- [Prompt]: Every line from the beginning of the records below up to the one holding "inductive Refusal where" should be quoted exactly; leave out the rest.
##### Data shown #####
-- ==== Sys2Proof/Machine/State.lean ====
section
/-! DEFINITION. The state of des_core (10_state.md R23), the host's coming inputs beside it, the state after reset, and the
reasons a step can stop, of which the spec gives none. -/

namespace Sys2Proof.Machine

/-- The nine registers of 10_state.md R23 under the spec's own names, and two fields of the model's own, `inputs` and
`draw`, that stand for the host (log 1, log 2). There is no memory (20_memory.md R40). -/
structure State where
  /-- Operation in progress, 1 bit (10_state.md R26). -/
  busy_r : Bool
  /-- Completion pulse, 1 bit (10_state.md R27). -/
  done_r : Bool
  /-- Latched direction, 1 bit (10_state.md R28). -/
  dir : Direction
  /-- Round counter: rounds done so far (10_state.md R25). -/
  rnd : BitVec 4
  /-- Left data half (10_state.md R24). -/
  L : Half
  /-- Right data half (10_state.md R24). -/
  R : Half
  /-- Left key half (10_state.md R29). -/
  C : KeyHalf
  /-- Right key half (10_state.md R29). -/
  D : KeyHalf
  /-- Output register (10_state.md R30). -/
  dout : Block
  /-- MODEL'S OWN, log 1: the IN vectors the host will drive at the coming edges, soonest first. -/
  inputs : List InVec
  /-- MODEL'S OWN, log 2: the number of the next free value. -/
  draw : Nat
  deriving DecidableEq, Repr

/-- No fault exists: "It never faults, never refuses and is never stuck" (43_commands.md R130; 60_exceptions.md R150). -/
inductive Fault where
  deriving DecidableEq, Repr

/-- Reasons to have no meaning for a command. -/
inductive Refusal where
  /-- Raised by an arm of `exec` for a command not modelled yet, and safe. No arm raises it: every command has its meaning. -/
  | notModelled (mnemonic : String)
  deriving DecidableEq, Repr

/-- The state after a RESET edge: every register 0 (10_state.md R23, 70_reset_and_hazards.md R170, R173). `inputs` is empty
and `draw` is 0: DESIGN CHOICE for the model's own two fields, log 4. -/
def State.reset : State where
  busy_r := false
  done_r := false
  dir := .encrypt
  rnd := 0#4
  L := 0#32
  R := 0#32
  C := 0#28
  D := 0#28
  dout := 0#64
  inputs := []
  draw := 0

end Sys2Proof.Machine
end

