-- ==== Sys2Proof/Machine/Flags.lean ====
section
/-! DEFINITION. The two status flags `busy_r` and `done_r` (10_state.md R26, R27): what each rule makes of them; and the
output ports, which are registers read out (10_state.md R22). -/

namespace Sys2Proof.Machine

/-- The two status flags together. -/
structure Flags where
  busy : Bool
  done : Bool
  deriving DecidableEq, Repr

/-- Write both status flags. -/
def State.setFlags (s : State) (fl : Flags) : State := { s with busy_r := fl.busy, done_r := fl.done }

/-- RESET: both 0 (70_reset_and_hazards.md R170). -/
def flagsAfterReset : Flags := ⟨false, false⟩

/-- An accept: busy 1, done 0, "even if it was 1 in this cycle" (43_commands.md R131, R132). -/
def flagsAfterAccept : Flags := ⟨true, false⟩

/-- IDLE: done 0, busy not written (43_commands.md R133). -/
def flagsAfterIdle (s : State) : Flags := ⟨s.busy_r, false⟩

/-- Is this round edge the completion, the one that executes round 16 (43_commands.md R134, R135)? -/
def State.lastRound (s : State) : Bool := s.rnd == 15#4

/-- A round edge: done 0 and busy not written, but at completion busy 0 and done 1 (43_commands.md R134, R135). -/
def flagsAfterRound (s : State) : Flags := if s.lastRound then ⟨false, true⟩ else ⟨s.busy_r, false⟩

/-- The port `busy` (10_state.md R22). -/
def State.busy (s : State) : Bool := s.busy_r

/-- The port `done` (10_state.md R22). -/
def State.done (s : State) : Bool := s.done_r

/-- The port `data_out` (10_state.md R22). -/
def State.data_out (s : State) : Block := s.dout

/-- OUT = busy || done || data_out (30_encoding.md R61). Reading it changes nothing (20_memory.md R46). -/
def State.out (s : State) : OutVec := BitVec.ofBool s.busy ++ BitVec.ofBool s.done ++ s.data_out

end Sys2Proof.Machine
end

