-- ==== Sys2Proof/Machine/Commands.lean ====
section
/-! DEFINITION. The meanings of the four commands, each on the state at the edge that samples it. Fields a command ignores
are arguments that it does not read (30_encoding.md R65). -/

namespace Sys2Proof.Machine

/-- RESET, in every state (70_reset_and_hazards.md R170; priority 43_commands.md R130). -/
def execRst (_sta _dir : BitVec 1) (_key : Key) (_dat : Block) (s : State) : Host.Outcome State Fault Refusal :=
  .next (resetRegs s)

/-- ENCRYPT (43_commands.md R131; while busy R136). -/
def execEnc (key : Key) (dat : Block) (s : State) : Host.Outcome State Fault Refusal :=
  .next (unlessBusy (accept .encrypt key dat) s)

/-- DECRYPT (43_commands.md R132; while busy R136). -/
def execDec (key : Key) (dat : Block) (s : State) : Host.Outcome State Fault Refusal :=
  .next (unlessBusy (accept .decrypt key dat) s)

/-- IDLE (43_commands.md R133; while busy R134). -/
def execNop (_dir : BitVec 1) (_key : Key) (_dat : Block) (s : State) : Host.Outcome State Fault Refusal :=
  .next (unlessBusy idleEdge s)

end Sys2Proof.Machine
end

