/-- 70_reset_and_hazards.md R179: the timing table, for every key, block and direction. -/
def Obligations.LatencyAndThroughput : Prop :=
  Config.latency = 16 ∧ Config.throughput = 17 ∧
  (∀ (d : Direction) (k : Key) (b : Block) (s : State),
    s.busy_r = false → decode (s.inputAt 0) = requestOf d k b → noReset s 1 Config.throughput →
    (∀ m t, 1 ≤ m → m ≤ Config.latency → steps m s = .next t → t.busy_r = true ∧ t.done_r = false) ∧
    (∃ t, steps (Config.latency + 1) s = .next t ∧ t.busy_r = false ∧ t.done_r = true ∧ t.data_out = resultOf d k b) ∧
    (∃ t, steps (Config.latency + 2) s = .next t ∧ t.done_r = false) ∧
    (∀ d' k' b', decode (s.inputAt Config.throughput) = requestOf d' k' b' →
      ∃ t, steps (Config.throughput + 1) s = .next t ∧ InOperation d' k' b' 0 t)) ∧
  (∀ (d : Direction) (k : Key) (b : Block) (s : State), fieldRST (s.inputAt 0) = 1#1 →
    decode (s.inputAt 1) = requestOf d k b → ∃ t, steps 2 s = .next t ∧ InOperation d k b 0 t)

/-- 43_commands.md R133, 60_exceptions.md R159: an idle core to which the host presents nothing keeps every register, `done`
apart, for any number of edges. -/
def Obligations.IdleCoreHoldsItsState : Prop :=
  ∀ (n : Nat) (s : State), s.busy_r = false →
    (∀ j, j ≤ n → fieldRST (s.inputAt j) = 0#1 ∧ fieldSTA (s.inputAt j) = 0#1) →
    steps (n + 1) s = .next { s with done_r := false, inputs := s.inputs.drop (n + 1), draw := s.draw + (n + 1) }

/-- 30_encoding.md R68: the pseudo-instructions' expansions, their numbers of edges, and the results of ENCW and DECW on a
core that is idle at their first edge. -/
def Obligations.PseudoInstructionsGiveTheirResults : Prop :=
  (∀ n, (Pseudo.nopTimes n).expand = List.replicate n lineNOP) ∧
  Pseudo.wait16.expand = (Pseudo.nopTimes 16).expand ∧ Pseudo.wait16.expand.length = 16 ∧
  (∀ k b, (Pseudo.encw k b).expand = lineENC k b :: Pseudo.wait16.expand ∧
    (Pseudo.decw k b).expand = lineDEC k b :: Pseudo.wait16.expand ∧
    (Pseudo.encw k b).expand.length = 17 ∧ (Pseudo.decw k b).expand.length = 17) ∧
  (∀ (k : Key) (b : Block) (s : State) (rest : List InVec), s.busy_r = false →
    (∃ t, steps 17 (s.drive ((Pseudo.encw k b).expand.map encode ++ rest)) = .next t ∧ t.done = true ∧
      t.data_out = DES_enc k b) ∧
    (∃ t, steps 17 (s.drive ((Pseudo.decw k b).expand.map encode ++ rest)) = .next t ∧ t.done = true ∧
      t.data_out = DES_dec k b))

/-- 70_reset_and_hazards.md R171, R172, 60_exceptions.md R159: whatever the registers hold when power comes, the first RESET
edge gives the reset state (the free values are log 3's; the statement holds for every value of them). -/
def Obligations.ResetMakesPowerOnStateKnown : Prop :=
  ∀ s : State, fieldRST (s.powerOn.inputAt 0) = 1#1 →
    step s.powerOn = .next { State.reset with inputs := s.inputs.tail, draw := s.draw + 2 }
#####
- [Written solution]:
-- ==== Sys2Proof/Machine/State.lean ====
section
/-! DEFINITION. The state of des_core (10_state.md R23), the host's coming inputs beside it, the state after reset, and the
reasons a step can stop, of which the spec gives none. -/

namespace Sys2Proof.Machine

/-- The nine registers of 10_state.md R23 under the spec's own names, and two fields of the model's own, `inputs` and
`draw`, that stand for the host (log 1, log 2). There is no memory (20_memory.md R40). -/
structure State where
  /-- Operation in progress, 1 bit (10_state.md R26). -/
  busy_r : Bool
  /-- Completion pulse, 1 bit (10_state.md R27). -/
  done_r : Bool
  /-- Latched direction, 1 bit (10_state.md R28). -/
  dir : Direction
  /-- Round counter: rounds done so far (10_state.md R25). -/
  rnd : BitVec 4
  /-- Left data half (10_state.md R24). -/
  L : Half
  /-- Right data half (10_state.md R24). -/
  R : Half
  /-- Left key half (10_state.md R29). -/
  C : KeyHalf
  /-- Right key half (10_state.md R29). -/
  D : KeyHalf
  /-- Output register (10_state.md R30). -/
  dout : Block
  /-- MODEL'S OWN, log 1: the IN vectors the host will drive at the coming edges, soonest first. -/
  inputs : List InVec
  /-- MODEL'S OWN, log 2: the number of the next free value. -/
  draw : Nat
  deriving DecidableEq, Repr

/-- No fault exists: "It never faults, never refuses and is never stuck" (43_commands.md R130; 60_exceptions.md R150). -/
inductive Fault where
  deriving DecidableEq, Repr

/-- Reasons to have no meaning for a command. -/
inductive Refusal where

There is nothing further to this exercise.